In 1994, Tewes was a field director for Ann Wynia's US Senate Campaign in Minnesota. The following election cycle, in 1996, he was Campaign Manager of Congressman David Minge's successful re-election bid to Minnesota's Second Congressional District. Then, in 1998, Tewes ran the successful re-election campaign of Wisconsin Senator Russ Feingold. In 2000, Tewes was Al Gore's Iowa State Caucus director. From 2001 to 2004, he worked for the Democratic Senatorial Campaign Committee (DSCC), where he was the National Coordinated Campaign Director for the 2002 election cycle and the Political Director for the 2004 cycle.
In 2005 Tewes partnered with Steve Hildebrand to form Hildebrand Tewes Consulting, a political campaign consulting firm with offices in Washington D.C. and Sioux Falls. In early 2007 Tewes and Hildebrand took a leave of absence from day-to-day operations of the firm to work for the Obama campaign—Hildebrand was Obama's Deputy Campaign Manager.
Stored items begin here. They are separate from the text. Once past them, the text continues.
/-- An engine read whose access fails (60_exceptions.md R257). -/
theorem engRead_fails (r : RdReg) (k : Word → State → State) (s : State)
    (h : (askFail s).1 = true) :
    engRead r k s = accessFault r.offset .read (askFail s).2 := by
  simp [engRead, h]

/-- An engine write whose access succeeds. -/
theorem engWrite_ok (r : WrReg) (w : Word) (k : State → State) (s : State)
    (h : (askFail s).1 = false) :
    engWrite r w k s = k (portWrite r w (askFail s).2) := by
  simp [engWrite, h]

/-- An engine write whose access fails (60_exceptions.md R257). -/
theorem engWrite_fails (r : WrReg) (w : Word) (k : State → State) (s : State)
    (h : (askFail s).1 = true) :
    engWrite r w k s = accessFault r.offset .write (askFail s).2 := by
  simp [engWrite, h]

@[simp] theorem accessFault_params (o : BitVec 12) (d : Dir) (s : State) :
    (accessFault o d s).params = s.params := by
  simp [accessFault]
@[simp] theorem accessFault_cr (o : BitVec 12) (d : Dir) (s : State) :
    (accessFault o d s).cr = s.cr := by
  simp [accessFault]
@[simp] theorem accessFault_isr (o : BitVec 12) (d : Dir) (s : State) :
    (accessFault o d s).isr = s.isr := by
  simp [accessFault]
@[simp] theorem accessFault_rxPirq (o : BitVec 12) (d : Dir) (s : State) :
    (accessFault o d s).rxPirq = s.rxPirq := by
  simp [accessFault]
@[simp] theorem accessFault_gpo (o : BitVec 12) (d : Dir) (s : State) :
    (accessFault o d s).gpo = s.gpo := by
  simp [accessFault]
@[simp] theorem accessFault_txf (o : BitVec 12) (d : Dir) (s : State) :
    (accessFault o d s).txf = s.txf := by
  simp [accessFault]
@[simp] theorem accessFault_rxf (o : BitVec 12) (d : Dir) (s : State) :
    (accessFault o d s).rxf = s.rxf := by
  simp [accessFault]
@[simp] theorem accessFault_ls (o : BitVec 12) (d : Dir) (s : State) :
    (accessFault o d s).ls = s.ls := by
  simp [accessFault]
@[simp] theorem accessFault_framingBlocked (o : BitVec 12) (d : Dir) (s : State) :
    (accessFault o d s).framingBlocked = s.framingBlocked := by
  simp [accessFault]
@[simp] theorem accessFault_env (o : BitVec 12) (d : Dir) (s : State) :
    (accessFault o d s).env = s.env := by
  simp [accessFault]
@[simp] theorem accessFault_trace (o : BitVec 12) (d : Dir) (s : State) :
    (accessFault o d s).trace = s.trace := by
  simp [accessFault]
@[simp] theorem accessFault_refused (o : BitVec 12) (d : Dir) (s : State) :
    (accessFault o d s).refused = s.refused := by
  simp [accessFault]
@[simp] theorem accessFault_ret (o : BitVec 12) (d : Dir) (s : State) :
    (accessFault o d s).ret = s.ret := by
  simp [accessFault]
@[simp] theorem accessFault_inputs (o : BitVec 12) (d : Dir) (s : State) :
    (accessFault o d s).inputs = s.inputs := by
  simp [accessFault]
@[simp] theorem accessFault_turns (o : BitVec 12) (d : Dir) (s : State) :
    (accessFault o d s).turns = s.turns := by
  simp [accessFault]
@[simp] theorem accessFault_policy (o : BitVec 12) (d : Dir) (s : State) :
    (accessFault o d s).policy = s.policy := by
  simp [accessFault]
@[simp] theorem accessFault_draws (o : BitVec 12) (d : Dir) (s : State) :
    (accessFault o d s).draws = s.draws := by
  simp [accessFault]
@[simp] theorem accessFault_mode (o : BitVec 12) (d : Dir) (s : State) :
    (accessFault o d s).eng.mode = .faulted := by simp [accessFault]
@[simp] theorem accessFault_err (o : BitVec 12) (d : Dir) (s : State) :
    (accessFault o d s).res.err = some (.accessFault s.eng.upc o d) := by simp [accessFault]

/-! ### Commands -/

/-- A running command takes the step of its table (44_transaction_engine.md R176). -/
theorem command_runs (i : Instr) (table : State → Host.Outcome State Fault Refusal) (s : State)
    (hm : s.eng.mode = .run) (hc : s.eng.cmd = i) : command i table s = table s := by
  simp [command, hm, hc]

/-- A command presented to an Idle engine is admitted or refused (R178). -/
theorem command_admits (i : Instr) (table : State → Host.Outcome State Fault Refusal) (s : State)
    (hm : s.eng.mode = .idle) : command i table s = .next (acceptCommand i s) := by
  simp [command, hm]

/-- The step of the machine, once: it answers next exactly when no refusal stops it and the agent
whose turn it is answers next. -/
theorem step_next_iff (s t : State) : step s = .next t ↔
    stopReason s = none ∧ act (nextAgent s).1 (nextAgent s).2 = .next t := by
  unfold step stepOnce
  cases stopReason s <;> simp

end Sys2Proof.Machine
end

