-- ==== Sys2Proof/Laws/Bus.lean ====
section
/-! SUPPORT. The bus side: what each of its operations leaves unchanged, the step of an enabled bus
side, and the frame of any bus-side step. -/

namespace Sys2Proof.Machine

/-! ### emit -/


/-! ### raiseFlag -/


/-! ### popTx -/

@[simp] theorem popTx_params (s : State) :
    (popTx s).params = s.params := by
  simp [popTx]
@[simp] theorem popTx_cr (s : State) :
    (popTx s).cr = s.cr := by
  simp [popTx]
@[simp] theorem popTx_rxPirq (s : State) :
    (popTx s).rxPirq = s.rxPirq := by
  simp [popTx]
@[simp] theorem popTx_gpo (s : State) :
    (popTx s).gpo = s.gpo := by
  simp [popTx]
@[simp] theorem popTx_eng (s : State) :
    (popTx s).eng = s.eng := by
  simp [popTx]
@[simp] theorem popTx_res (s : State) :
    (popTx s).res = s.res := by
  simp [popTx]
@[simp] theorem popTx_refused (s : State) :
    (popTx s).refused = s.refused := by
  simp [popTx]
@[simp] theorem popTx_ret (s : State) :
    (popTx s).ret = s.ret := by
  simp [popTx]
@[simp] theorem popTx_inputs (s : State) :
    (popTx s).inputs = s.inputs := by
  simp [popTx]
@[simp] theorem popTx_turns (s : State) :
    (popTx s).turns = s.turns := by
  simp [popTx]
@[simp] theorem popTx_policy (s : State) :
    (popTx s).policy = s.policy := by
  simp [popTx]
@[simp] theorem popTx_rxf (s : State) :
    (popTx s).rxf = s.rxf := by
  simp [popTx]
@[simp] theorem popTx_ls (s : State) :
    (popTx s).ls = s.ls := by
  simp [popTx]
@[simp] theorem popTx_framingBlocked (s : State) :
    (popTx s).framingBlocked = s.framingBlocked := by
  simp [popTx]
@[simp] theorem popTx_faults (s : State) :
    (popTx s).faults = s.faults := by
  simp [popTx]
@[simp] theorem popTx_draws (s : State) :
    (popTx s).draws = s.draws := by
  simp [popTx]
@[simp] theorem popTx_trace (s : State) :
    (popTx s).trace = s.trace := by
  simp [popTx]
@[simp] theorem popTx_env (s : State) :
    (popTx s).env = s.env := by
  simp [popTx]

/-! ### raiseFraming -/

@[simp] theorem raiseFraming_params (e : Entry) (s : State) :
    (raiseFraming e s).params = s.params := by
  simp [raiseFraming]
@[simp] theorem raiseFraming_cr (e : Entry) (s : State) :
    (raiseFraming e s).cr = s.cr := by
  simp [raiseFraming]
@[simp] theorem raiseFraming_rxPirq (e : Entry) (s : State) :
    (raiseFraming e s).rxPirq = s.rxPirq := by
  simp [raiseFraming]
@[simp] theorem raiseFraming_gpo (e : Entry) (s : State) :
    (raiseFraming e s).gpo = s.gpo := by
  simp [raiseFraming]
@[simp] theorem raiseFraming_eng (e : Entry) (s : State) :
    (raiseFraming e s).eng = s.eng := by
  simp [raiseFraming]
@[simp] theorem raiseFraming_res (e : Entry) (s : State) :
    (raiseFraming e s).res = s.res := by
  simp [raiseFraming]
@[simp] theorem raiseFraming_refused (e : Entry) (s : State) :
    (raiseFraming e s).refused = s.refused := by
  simp [raiseFraming]
@[simp] theorem raiseFraming_ret (e : Entry) (s : State) :
    (raiseFraming e s).ret = s.ret := by
  simp [raiseFraming]
@[simp] theorem raiseFraming_inputs (e : Entry) (s : State) :
    (raiseFraming e s).inputs = s.inputs := by
  simp [raiseFraming]
@[simp] theorem raiseFraming_turns (e : Entry) (s : State) :
    (raiseFraming e s).turns = s.turns := by
  simp [raiseFraming]
@[simp] theorem raiseFraming_policy (e : Entry) (s : State) :
    (raiseFraming e s).policy = s.policy := by
  simp [raiseFraming]
@[simp] theorem raiseFraming_txf (e : Entry) (s : State) :
    (raiseFraming e s).txf = s.txf := by
  simp [raiseFraming]
@[simp] theorem raiseFraming_rxf (e : Entry) (s : State) :
    (raiseFraming e s).rxf = s.rxf := by
  simp [raiseFraming]
@[simp] theorem raiseFraming_isr (e : Entry) (s : State) :
    (raiseFraming e s).isr = s.isr := by
  simp [raiseFraming]
@[simp] theorem raiseFraming_ls (e : Entry) (s : State) :
    (raiseFraming e s).ls = s.ls := by
  simp [raiseFraming]
@[simp] theorem raiseFraming_draws (e : Entry) (s : State) :
    (raiseFraming e s).draws = s.draws := by
  simp [raiseFraming]
@[simp] theorem raiseFraming_trace (e : Entry) (s : State) :
    (raiseFraming e s).trace = s.trace := by
  simp [raiseFraming]
@[simp] theorem raiseFraming_env (e : Entry) (s : State) :
    (raiseFraming e s).env = s.env := by
  simp [raiseFraming]

/-! ### notAcknowledged -/

@[simp] theorem notAcknowledged_params (s : State) :
    (notAcknowledged s).params = s.params := by
  simp [notAcknowledged]
@[simp] theorem notAcknowledged_cr (s : State) :
    (notAcknowledged s).cr = s.cr := by
  simp [notAcknowledged]
@[simp] theorem notAcknowledged_rxPirq (s : State) :
    (notAcknowledged s).rxPirq = s.rxPirq := by
  simp [notAcknowledged]
@[simp] theorem notAcknowledged_gpo (s : State) :
    (notAcknowledged s).gpo = s.gpo := by
  simp [notAcknowledged]
@[simp] theorem notAcknowledged_eng (s : State) :
    (notAcknowledged s).eng = s.eng := by
  simp [notAcknowledged]
@[simp] theorem notAcknowledged_res (s : State) :
    (notAcknowledged s).res = s.res := by
  simp [notAcknowledged]
@[simp] theorem notAcknowledged_refused (s : State) :
    (notAcknowledged s).refused = s.refused := by
  simp [notAcknowledged]
@[simp] theorem notAcknowledged_ret (s : State) :
    (notAcknowledged s).ret = s.ret := by
  simp [notAcknowledged]
@[simp] theorem notAcknowledged_inputs (s : State) :
    (notAcknowledged s).inputs = s.inputs := by
  simp [notAcknowledged]
@[simp] theorem notAcknowledged_turns (s : State) :
    (notAcknowledged s).turns = s.turns := by
  simp [notAcknowledged]
@[simp] theorem notAcknowledged_policy (s : State) :
    (notAcknowledged s).policy = s.policy := by
  simp [notAcknowledged]
@[simp] theorem notAcknowledged_txf (s : State) :
    (notAcknowledged s).txf = s.txf := by
  simp [notAcknowledged]
@[simp] theorem notAcknowledged_rxf (s : State) :
    (notAcknowledged s).rxf = s.rxf := by
  simp [notAcknowledged]
@[simp] theorem notAcknowledged_framingBlocked (s : State) :
    (notAcknowledged s).framingBlocked = s.framingBlocked := by
  simp [notAcknowledged]
@[simp] theorem notAcknowledged_faults (s : State) :
    (notAcknowledged s).faults = s.faults := by
  simp [notAcknowledged]
@[simp] theorem notAcknowledged_draws (s : State) :
    (notAcknowledged s).draws = s.draws := by
  simp [notAcknowledged]
@[simp] theorem notAcknowledged_trace (s : State) :
    (notAcknowledged s).trace = s.trace := by
  simp [notAcknowledged]
@[simp] theorem notAcknowledged_env (s : State) :
    (notAcknowledged s).env = s.env := by
  simp [notAcknowledged]

/-! ### loseArbitration -/

@[simp] theorem loseArbitration_params (s : State) :
    (loseArbitration s).params = s.params := by
  simp [loseArbitration]
@[simp] theorem loseArbitration_cr (s : State) :
    (loseArbitration s).cr = s.cr := by
  simp [loseArbitration]
@[simp] theorem loseArbitration_rxPirq (s : State) :
    (loseArbitration s).rxPirq = s.rxPirq := by
  simp [loseArbitration]
@[simp] theorem loseArbitration_gpo (s : State) :
    (loseArbitration s).gpo = s.gpo := by
  simp [loseArbitration]
@[simp] theorem loseArbitration_eng (s : State) :
    (loseArbitration s).eng = s.eng := by
  simp [loseArbitration]
@[simp] theorem loseArbitration_res (s : State) :
    (loseArbitration s).res = s.res := by
  simp [loseArbitration]
@[simp] theorem loseArbitration_refused (s : State) :
    (loseArbitration s).refused = s.refused := by
  simp [loseArbitration]
@[simp] theorem loseArbitration_ret (s : State) :
    (loseArbitration s).ret = s.ret := by
  simp [loseArbitration]
@[simp] theorem loseArbitration_inputs (s : State) :
    (loseArbitration s).inputs = s.inputs := by
  simp [loseArbitration]
@[simp] theorem loseArbitration_turns (s : State) :
    (loseArbitration s).turns = s.turns := by
  simp [loseArbitration]
@[simp] theorem loseArbitration_policy (s : State) :
    (loseArbitration s).policy = s.policy := by
  simp [loseArbitration]
@[simp] theorem loseArbitration_txf (s : State) :
    (loseArbitration s).txf = s.txf := by
  simp [loseArbitration]
@[simp] theorem loseArbitration_rxf (s : State) :
    (loseArbitration s).rxf = s.rxf := by
  simp [loseArbitration]
@[simp] theorem loseArbitration_framingBlocked (s : State) :
    (loseArbitration s).framingBlocked = s.framingBlocked := by
  simp [loseArbitration]
@[simp] theorem loseArbitration_faults (s : State) :
    (loseArbitration s).faults = s.faults := by
  simp [loseArbitration]
@[simp] theorem loseArbitration_draws (s : State) :
    (loseArbitration s).draws = s.draws := by
  simp [loseArbitration]

/-! ### addrAcked -/

@[simp] theorem addrAcked_params (b : Byte) (stop : Bool) (s : State) :
    (addrAcked b stop s).params = s.params := by
  unfold addrAcked
  repeat' split
  all_goals simp
@[simp] theorem addrAcked_cr (b : Byte) (stop : Bool) (s : State) :
    (addrAcked b stop s).cr = s.cr := by
  unfold addrAcked
  repeat' split
  all_goals simp
@[simp] theorem addrAcked_rxPirq (b : Byte) (stop : Bool) (s : State) :
    (addrAcked b stop s).rxPirq = s.rxPirq := by
  unfold addrAcked
  repeat' split
  all_goals simp
@[simp] theorem addrAcked_gpo (b : Byte) (stop : Bool) (s : State) :
    (addrAcked b stop s).gpo = s.gpo := by
  unfold addrAcked
  repeat' split
  all_goals simp
@[simp] theorem addrAcked_eng (b : Byte) (stop : Bool) (s : State) :
    (addrAcked b stop s).eng = s.eng := by
  unfold addrAcked
  repeat' split
  all_goals simp
@[simp] theorem addrAcked_res (b : Byte) (stop : Bool) (s : State) :
    (addrAcked b stop s).res = s.res := by
  unfold addrAcked
  repeat' split
  all_goals simp
@[simp] theorem addrAcked_refused (b : Byte) (stop : Bool) (s : State) :
    (addrAcked b stop s).refused = s.refused := by
  unfold addrAcked
  repeat' split
  all_goals simp
@[simp] theorem addrAcked_ret (b : Byte) (stop : Bool) (s : State) :
    (addrAcked b stop s).ret = s.ret := by
  unfold addrAcked
  repeat' split
  all_goals simp
@[simp] theorem addrAcked_inputs (b : Byte) (stop : Bool) (s : State) :
    (addrAcked b stop s).inputs = s.inputs := by
  unfold addrAcked
  repeat' split
  all_goals simp
@[simp] theorem addrAcked_turns (b : Byte) (stop : Bool) (s : State) :
    (addrAcked b stop s).turns = s.turns := by
  unfold addrAcked
  repeat' split
  all_goals simp
@[simp] theorem addrAcked_policy (b : Byte) (stop : Bool) (s : State) :
    (addrAcked b stop s).policy = s.policy := by
  unfold addrAcked
  repeat' split
  all_goals simp
@[simp] theorem addrAcked_txf (b : Byte) (stop : Bool) (s : State) :
    (addrAcked b stop s).txf = s.txf := by
  unfold addrAcked
  repeat' split
  all_goals simp
@[simp] theorem addrAcked_rxf (b : Byte) (stop : Bool) (s : State) :
    (addrAcked b stop s).rxf = s.rxf := by
  unfold addrAcked
  repeat' split
  all_goals simp
@[simp] theorem addrAcked_isr (b : Byte) (stop : Bool) (s : State) :
    (addrAcked b stop s).isr = s.isr := by
  unfold addrAcked
  repeat' split
  all_goals simp
@[simp] theorem addrAcked_draws (b : Byte) (stop : Bool) (s : State) :
    (addrAcked b stop s).draws = s.draws := by
  unfold addrAcked
  repeat' split
  all_goals simp
@[simp] theorem addrAcked_trace (b : Byte) (stop : Bool) (s : State) :
    (addrAcked b stop s).trace = s.trace := by
  unfold addrAcked
  repeat' split
  all_goals simp
@[simp] theorem addrAcked_env (b : Byte) (stop : Bool) (s : State) :
    (addrAcked b stop s).env = s.env := by
  unfold addrAcked
  repeat' split
  all_goals simp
Shortly after Barack Obama clinched the nomination of the Democratic Party for president, it was reported that Obama would send Tewes to the Democratic National Committee (DNC) to overhaul the organization and help oversee fundraising. Howard Dean stayed on as DNC chairman.

Tewes worked at New Partners consulting firm in Washington, D.C. following the 2008 election. He has since started his own consulting firm, the Smoot Tewes Group, with fellow 2008 Obama Campaign veteran Julianna Smoot.

Tewes is a 1993 graduate of Carleton College in Northfield, Minnesota.